In a village on the other side of the island where I live, I met a little boy named Nini. He’s four-years old, full of energy and loves all things sweet. His mother tells me he’s an ‘ocean boy’. He’s from the village Salani, a little slice of paradise alongside our island’s coast that is more ocean than it is land.

I met Nini on a coastal village project I’m implementing to start the archival of village song and dance. Nini is our youngest dancer, singer and star of the show. I watch him jump in the ocean the whole day, help steady the boat so the other dancers can get in, and he even tells me, “be careful standing there you’re going to get wet”. He knows his village waves, tides and currents so well.

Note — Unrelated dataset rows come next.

-- ==== Sys2Proof/Machine/Walks.lean ====
section
/-! DEFINITION. The master's two walks: how a summary walk (Door Control, 6.7) and a heat walk (Heating Load
Sharing, 7.3) start, and what the master does with the frame that comes back. -/

namespace Sys2Proof.Machine

open Sys2Proof

/-! ### Summary walk -/

/-- R142: the payload with which a summary walk begins. R37 and R142 give its spare bits no value: 0 is DESIGN CHOICE,
unsafe (log 36). -/
def sumInitial : SumBody := ⟨0, true, false, false, 0, 0, 0, 0⟩

/-- R37: the fault mask bit of a position; position 0 has none (log 27). -/
def positionBit (k : Nat) : BitVec 32 := if k = 0 then 0 else 1#32 <<< (k - 1)

/-- R143: the number of sides in RELEASED. -/
def State.releasedSides (s : State) : Nat :=
  flag ((s.side .a).state == .released) + flag ((s.side .b).state == .released)

/-- R143: either side is STUCK. -/
def State.anyStuck (s : State) : Bool := (s.side .a).state == .stuck || (s.side .b).state == .stuck

/-- R143: this node's contribution to a SUM. -/
def State.contribute (s : State) (x : SumBody) : SumBody :=
  { x with
    contributions := min 32 (x.contributions + 1)
    allClosed := x.allClosed && s.bothClosed
    suspect := x.suspect || s.consist.state == .suspect
    stuck := x.stuck || s.anyStuck
    released := x.released + s.releasedSides
    firstNotProved :=
      if x.firstNotProved = 0 ∧ s.bothClosed = false then s.consist.position else x.firstNotProved
    faultMask := if s.faults.news then x.faultMask ||| positionBit s.consist.position else x.faultMask }

/-- R27, R142: the frame of a walk as its master creates it, in either phase. -/
def State.walkFrame (s : State) (back : Bool) (walk : Nat) (b : Body) : Frame :=
  ⟨{ s.ownHeader walk with phase := back, origin := 1 }, b⟩

/-- R146: what the master sees in a result that makes it doubt its consist. -/
def State.summaryDoubt (s : State) (x : SumBody) : Bool :=
  x.suspect || x.contributions != s.consist.table.length

/-- R146, step 1: the level of the interlock after a result. -/
def State.interlockAfter (s : State) (x : SumBody) : Bool :=
  x.contributions == s.consist.table.length && x.allClosed && !x.suspect && !s.door.alert

/-- R146, steps 1 to 3: a summary walk ends with the result `x`, delivered as the frame `f`. -/
def takeSummary (f : Frame) (x : SumBody) (s : State) : State :=
  let s1 := stopTimer .t8 (s.setDoor { s.door with outstanding := none, doorsClosed := s.interlockAfter x })
  let s2 := deliver f s1
  if s.summaryDoubt x then trigger s2 else s2

/-- R142, step 1 and 2: a new walk number is outstanding, and the alert flag is cleared. -/
def numberSummaryWalk (s : State) : State :=
  s.setDoor { s.door with walk := next256 s.door.walk, outstanding := some (next256 s.door.walk), alert := false }

/-- R142: a summary walk starts. A master with no UP port takes the result at once. -/
def startSummaryWalk (s : State) : State :=
  let s1 := numberSummaryWalk s
  let x := s1.contribute sumInitial
  let s2 := startTimer .t8 s1
  if s2.upPorts.isEmpty then takeSummary (s2.walkFrame true s1.door.walk (.sum x)) x s2
  else sendFrame s2.rearwardPort (s2.walkFrame false s1.door.walk (.sum x)) s2

/-- R141, R146, R147: when a walk ends, the next one starts if its start is pending and the master is STABLE. -/
def nextSummaryWalk (s : State) : State :=
  if s.door.startPending && s.stableMaster then
    startSummaryWalk (s.setDoor { s.door with startPending := false })
  else s

/-! ### Heat walk -/

/-- R158, step 2: the payload with which a heat walk begins. -/
def State.heatInitial (s : State) : HeatBody := ⟨s.heat.supplyLimit, s.consist.table.length, 0, 0, 0⟩

/-- R163, R164: the master's own return step on a payload, if it holds the record of this walk. -/
def masterReturn (walk : Nat) (x : HeatBody) (s : State) : HeatBody × State :=
  match s.recordOf walk with
  | some r => (s.returnBody r x, returnStep r x s)
  | none => (x, s)

/-- R164: a heat walk ends with its return, in the frame with header `h` and payload `x`. -/
def takeHeat (h : Header) (x : HeatBody) (s : State) : State :=
  let s1 := stopTimer .t12 (s.setHeat { s.heat with outstanding := none })
  let r := masterReturn h.tag x s1
  deliver ⟨h, .heat r.1⟩ r.2

/-- R158, step 1: a new walk number is outstanding. -/
def numberHeatWalk (s : State) : State :=
  s.setHeat { s.heat with walk := next256 s.heat.walk, outstanding := some (next256 s.heat.walk) }

/-- R158: a heat walk starts. A master with no UP port takes it as returned at once. -/
def startHeatWalk (s : State) : State :=
  let s1 := numberHeatWalk s
  let x := s1.outboundBody s1.heatInitial
  let s2 := startTimer .t12 (outboundStep s1.heat.walk s1.heatInitial s1)
  if s2.upPorts.isEmpty then takeHeat (s2.walkFrame true s1.heat.walk (.heat x)).header x s2
  else sendFrame s2.rearwardPort (s2.walkFrame false s1.heat.walk (.heat x)) s2

/-- R157, R164, R165: when a walk ends, the next one starts if its start is pending and the master is STABLE. -/
def nextHeatWalk (s : State) : State :=
  if s.heat.startPending && s.stableMaster then
    startHeatWalk (s.setHeat { s.heat with startPending := false })
  else s

/-! ### Entry of a master to STABLE -/

/-- R91: groups 8 to 15 are cleared in both banks. -/
def clearConsistGroups (s : State) : State :=
  s.setRelay { s.relay with
    groupsActive := s.relay.groupsActive &&& 0x00FF#16, groupsStaged := s.relay.groupsStaged &&& 0x00FF#16 }

/-- R141, R157: a master that has entered STABLE starts its periods and its first walks. -/
def startWalks (s : State) : State :=
  let s1 := startSummaryWalk (startTimer .t7 s)
  if s1.stableMaster then startHeatWalk (startTimer .t11 s1) else s1

/-- R48, R61: a master installs the consist of its attempt and enters STABLE. -/
def installMaster (epoch : Nat) (o : Orientation) (list : List Entry) (s : State) : State :=
  let s1 := s.setConsist { s.consist with
    table := list, epoch := epoch, position := 1, orientation := o, attempt := none }
  startWalks (enterState .master .stable (clearConsistGroups s1))

end Sys2Proof.Machine
end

He is ocean and ocean is him. There’s a connection there that is so natural and tied to his identity as a ‘small island big ocean’ boy from the village of Salani. Ocean protection, conservation and efforts to protect our great blue is for kids like him. He reminded me that every day new ocean guardians are born and we’re not alone.

I met Nini just as the world was preparing for the Our Ocean Conference, in Mombasa, Kenya. Remembering that the hope for the protection of Salani’s waters was being carried by ocean protectors on the other side of the world making their way to Africa. This year marked the first time the conference was hosted on the continent, indicating a new chapter of ocean governance and leadership. We were turning towards Global South communities who held answers and waited with open hands for the roadmap towards effective ocean protection.